Article 14. Periods of limitation/due dates
Contrary to the statutory limitation periods, the limitation period for all claims and defences of the Buyer against Newstar is 6 (six) months from the date on which such claims and defences arose.

Article 15. Termination of the Agreement 
If the Buyer is in default with regard to any obligation under the Agreement or these general terms and conditions, or if the Buyer has filed (or applied) for bankruptcy, suspension of payments, debt restructuring under the Debt Restructuring (Natural Persons) Act, incapacity for work, strikes, seizure, (business) takeover and/or merger, or death, all the claims of Newstar on the Buyer will become immediately due and payable and Newstar will have the right to terminate the Agreement in writing. At such time Newstar will be entitled to payment of the entire invoice amount, less the (direct) costs saved by Newstar as a result of the termination. In such a case, the Buyer will not be able to claim compensation for damage. 

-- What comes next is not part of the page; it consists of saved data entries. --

/-- The runs of Tier 1 that bytes of a spill slot lie in: address, bytes from the run's start, length (R259, R301). -/
def Alesh.spillRuns (a : Alesh) (s off n : Nat) : List (Nat × Nat × Nat) :=
  a.homeRuns (a.num O.SEG_COUNT + 1) (a.num O.PLATE_SPILL_BASE + s * spillBytes + off) 0 n
/-- The tier-window address of a byte of a spill slot. -/
def Alesh.spillAddr (a : Alesh) (s off : Nat) : Nat := ((a.spillRuns s off 1).head?.map fun r => r.1).getD 0
def Alesh.spillRead (a : Alesh) (s off n : Nat) : Bytes := (a.spillRuns s off n).flatMap fun r => a.mem1.read r.1 r.2.2
/-- Write bytes of a spill slot. -/
def Alesh.spillWrite (a : Alesh) (s off : Nat) (b : Bytes) : Alesh :=
  (a.spillRuns s off b.length).foldl (fun (c : Alesh) (r : Nat × Nat × Nat) =>
    let whole (p : Nat) : Bool := decide (r.1 ≤ p * pageBytes) && decide ((p + 1) * pageBytes ≤ r.1 + r.2.2)
    { c with mem1 := c.mem1.write r.1 (slice b r.2.1 r.2.2)
             errs := { c.errs with bad1 := c.errs.bad1.filter fun (p : Nat) => !whole p } }) a
/-- Bytes of a spill slot touch a page of Tier 1 with an uncorrectable error. -/
def Alesh.spillBad (a : Alesh) (s off n : Nat) : Bool :=
  (a.spillRuns s off n).any fun r => a.errs.bad1.any fun p => decide (p * pageBytes < r.1 + r.2.2) && decide (r.1 < (p + 1) * pageBytes)
/-- Record and bytes of a page of an extent, and whether it passes R47. -/
def Alesh.extentPage (a : Alesh) (x : Extent) (p : Nat) : PageRec × Bytes × Bool :=
  if x.spilled then
    let r := PageRec.ofWord (leNat (a.spillRead x.slot (sliceBytes + 64 * p) 64))
    let b := a.spillRead x.slot (p * pageBytes) pageBytes
    let whole := r.version == 1 && r.kind == Alesh.pageKind x.gsid p && r.job == a.num O.JOB_ID && r.shard == gsidShard x.gsid
      && r.slice == gsidSlice x.gsid && r.page == p && r.crc == crc64 b
    (r, b, !a.spillBad x.slot (p * pageBytes) pageBytes && !a.spillBad x.slot (sliceBytes + 64 * p) 64 && r.wellFormed && (!r.valid || whole))
  else
    -- a slot given up with an ABSENT page keeps no bits of it (R260)
    let r := a.pageRec x.slot p
    let gone := (r.has flAbsent || a.take.frozenAbsent.contains (x.gsid * 256 + p)) && a.liveSlot x.gsid != some x.slot
    (r, a.rd (a.pageAddr x.slot p) pageBytes, !gone && a.pageGood x.gsid x.slot p)

def Alesh.modExtent (a : Alesh) (g : Nat) (f : Extent → Extent) : Alesh :=
  a.setPlate { a.plate with extents := modWhere (fun x => x.gsid == g) f a.plate.extents }

/-- Issue an extent's writes (R264, R320). -/
def Alesh.issueExtent (a : Alesh) (e place : Nat) (x : Extent) : Alesh :=
  let n := a.slicePages x.gsid
  let pages := (List.range n).map fun p => (p, a.extentPage x p)
  let tag (p : Nat) (r : PageRec) : Bytes := pageTag x.gsid p r.step r.valid
  let tags := pages.flatMap fun q => tag q.1 q.2.1
  let leaves := pages.map fun q => plateLeaf (tag q.1 q.2.1) (if q.2.1.valid then q.2.2.1 else List.replicate pageBytes 0)
  let root := sliceRoot leaves
  let valid := (pages.filter fun q => q.2.1.valid).map (·.1)
  let pieces := (runsIn valid).flatMap fun r => chunks 64 4 ((List.range (r.2 + 1 - r.1)).map (r.1 + ·))
  let data (ps : List Nat) : Bytes := ps.flatMap fun p => (a.extentPage x p).2.1
  let b := a.plateWrite place (a.tagArea x.gsid) (slice tags 0 4096) (.extent e x.gsid)
  let c := pieces.foldl (fun (c : Alesh) (ps : List Nat) =>
    c.plateWrite place (a.tagArea x.gsid + 4096 + (ps.headD 0) * pageBytes) (data ps) (.extent e x.gsid)) b
  (c.plateWrite place (a.rootArea x.gsid) (slice root 0 32) (.extent e x.gsid)).modExtent x.gsid fun y =>
    { y with started := true, failed := false, retry := none, root := root }

/-- Drain one extent: an ABSENT page is rebuilt first, a damaged page of a live slot is repaired first, and a damaged page of
a releasing or spill slot ends the Plate (R260). -/
def Alesh.drainExtent (a : Alesh) (x : Extent) : Alesh :=
  match a.plate.cut with
  | none => a
  | some (e, place, _) =>
    let n := a.slicePages x.gsid
    let live := !x.spilled && a.liveSlot x.gsid == some x.slot
    let absent := if live then (List.range n).filter fun p => a.isAbsent x.gsid p else []
    match absent, a.bandCol a.geo x.gsid with
    | p :: _, some bc => a.addRebuild { Rebuild.fresh x.gsid p bc.1 bc.2 1 with urgent := true }
    | p :: _, none => a.addRebuild { Rebuild.fresh x.gsid p 0 0 1 with urgent := true }
    | [], _ =>
      match (List.range n).find? fun p => !(a.extentPage x p).2.2 with
      | some p =>
        if live then a.damageLive x.gsid p
        else (a.noteUe (if x.spilled then a.spillAddr x.slot (p * pageBytes) else a.pageAddr x.slot p) 2).failCut
      | none => a.issueExtent e place x

/-- The extent whose turn it is: spilled slots, then releasing ones, then live ones, each by slot number (R264). -/
def Alesh.drainTurn (a : Alesh) : Option Extent :=
  let rank (x : Extent) : Nat := if x.spilled then 0 else if a.slots.releasing.contains x.slot then 1 else 2
  let open_ := a.plate.extents.filter fun x => !x.started && !x.done && x.retry.isNone
  (sortBy (fun (x : Extent) => rank x * 2 ^ 32 + x.slot) open_).head?
def Alesh.plateDrain (now g i : Nat) (a0 : Alesh) : Alesh :=
  let a := a0.at now
  match a.plate.extents[i]? with
  | some x => if a.works uRecord && x.gsid == g && a.drainTurn == some x then a.drainExtent x else a
  | none => a
def execPlateDrainExtent (now gsid extent : Nat) (s : State) : Host.Outcome State Fault Refusal :=
  onCore (Alesh.plateDrain now gsid extent) s

/-- An extent that failed is written again, whole. -/
def Alesh.plateRetry (now g i : Nat) (a0 : Alesh) : Alesh :=
  let a := a0.at now
  match a.plate.extents[i]? with
  | some x => if a.works uRecord && x.gsid == g && !x.done && (x.retry.map a.due).getD false then a.drainExtent { x with retry := none } else a
  | none => a
def execPlateExtentRetry (now gsid extent : Nat) (s : State) : Host.Outcome State Fault Refusal :=
  onCore (Alesh.plateRetry now gsid extent) s

/-- A write of an extent has been answered; with the last one the extent is complete, or it is written again later. -/
def Alesh.extentAnswer (a : Alesh) (e g : Nat) (ok : Bool) : Alesh :=
  if (a.plate.cut.map (·.1)) != some e then a
  else
    let b := if ok then a else (a.modExtent g fun x => { x with failed := true }).count O.PLATE_DRAIN_ERROR_COUNT
    if b.fabric.reqs.any fun r => r.why == FaWhy.extent e g then b
    else match b.plate.extents.find? fun x => x.gsid == g with
      | none => b
      | some x =>
        if x.failed then
          let c := b.modExtent g fun y => { y with started := false, errors := y.errors + 1, retry := some (b.now + b.num O.PLATE_RETRY_NS) }
          if x.errors + 1 == b.num O.RETRY_LIMIT then c.linkEvent else c
        else ((b.modExtent g fun y => { y with done := true, errors := 0 }).unpin x).plateCounts.checkDrained

/-- Spill a pinned releasing slot (R259). -/
def Alesh.plateSpill (j : Nat) (a : Alesh) : Alesh :=
  match a.plate.extents.find? fun x => !x.spilled && !x.done && x.slot == j,
      (List.range (a.num O.PLATE_SPILL_SLOTS)).find? fun s => !a.plate.spills.contains s with
  | some x, some s =>
    if !a.slots.pins.contains j || !a.slots.releasing.contains j || decide (a.num O.PLATE_SPILL_LOW ≤ a.ringFree) then a
    else
      match (List.range (a.slicePages x.gsid)).find? fun p => !a.pageGood x.gsid j p with
      | some p => (a.noteUe (a.pageAddr j p) 2).failCut
      | none =>
        let recs := (List.range 256).flatMap fun p => (a.pageRec j p).bytes
        let b := (a.spillWrite s 0 (a.rd (a.pageAddr j 0) sliceBytes)).spillWrite s sliceBytes recs
        let c := (b.unpin x).modExtent x.gsid fun y => { y with slot := s, spilled := true }
        ((c.setPlate { c.plate with spills := insertNat c.plate.spills s }).count O.PLATE_SPILL_COUNT).plateCounts
  | _, _ => a
def execPlateSpill (slot : Nat) (s : State) : Host.Outcome State Fault Refusal := onCore (Alesh.plateSpill slot) s

/-! ### Sealing (R267 to R269) -/

/-- Node entries held by the coordinator. -/
def entriesIn (p : Bytes) : List Bytes := (List.range ((p.length - 16) / 64)).map fun i => slice p (16 + 64 * i) 64
def Alesh.heldEntries (a : Alesh) : List Bytes := a.plate.drained.flatMap fun d => entriesIn d.2.2.2
/-- All DRAINED packets of every member at the release of e_p are held. -/
def Alesh.allDrained (a : Alesh) : Bool :=
  a.plate.membersAt.all fun n =>
    match a.plate.drained.find? fun d => d.1 == n with
    | some d => (List.range (d.2.2.1 + 1)).all fun i => a.plate.drained.any fun q => q.1 == n && q.2.1 == i
    | none => false

/-- The node (level, i) of a shard from the entries held: none where it is not covered, absent beyond the last slice. -/
def coverNode (es : List (Nat × Nat × Bytes)) (slices : Nat) : Nat → Nat → Option (Option Bytes)
  | 0, i =>
    if slices ≤ i then some none
    else (es.find? fun e => e.1 == 8 && e.2.1 == i).map fun e => some e.2.2
  | l + 1, i =>
    if slices ≤ i * 2 ^ (l + 1) then some none
    else match es.find? fun e => e.1 == l + 1 + 8 && e.2.1 == i with
      | some e => some (some e.2.2)
      | none =>
        match coverNode es slices l (2 * i), coverNode es slices l (2 * i + 1) with
        | some x, some y => some (plateNode x y)
        | _, _ => none

/-- The shard entries of the manifest; none while a shard is not covered. -/
def Alesh.shardEntries (a : Alesh) : Option (List Bytes) :=
  let es := a.heldEntries
  let shards := sortNat (es.map fun e => leAt e 0 2)
  let one (sh : Nat) : Option Bytes :=
    let mine := es.filter fun e => leAt e 0 2 == sh
    let first := mine.headD []
    let pages := leAt first 8 4
    match coverNode (mine.map fun e => (leAt e 2 1, leAt e 4 4, slice e 32 32)) (ceilDiv pages 256) 16 0 with
    | some (some r) => some (leBytes 2 sh ++ slice first 12 2 ++ slice first 3 1 ++ List.replicate 3 0 ++ leBytes 4 pages
        ++ List.replicate 4 0 ++ leBytes 8 (leAt first 16 6) ++ List.replicate 8 0 ++ r)
    | _ => none
  if (shards.map one).all Option.isSome then some (shards.filterMap one) else none
/-- The bits of a group entry that are not reserved (R268). -/
def groupBits : Nat := bitRuns [(95, 64), (47, 0)]
/-- The group entries, in increasing GROUP order, as the members' DRAINED gave them but for their reserved bytes (R3). -/
def Alesh.groupEntries (a : Alesh) : List Bytes :=
  let gs := a.plate.drained.map fun d => maskTable 16 groupBits (slice d.2.2.2 0 16)
  (sortNat (gs.map fun g => leAt g 0 2)).filterMap fun n => gs.find? fun g => leAt g 0 2 == n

Article 16. Applicable law and disputes
  1. Any and all agreements to which these terms and conditions apply fully or in part are governed by Dutch law. The applicability of the 1980 United Nations Convention on Contracts for the International Sale of Goods (Vienna Sales Convention/CISG) is explicitly excluded.
  2. Any disputes relating to or arising from this Agreement shall be submitted to the competent court in Haarlem, unless Newstar prefers to submit the dispute to the competent court in the Buyer's place of residence.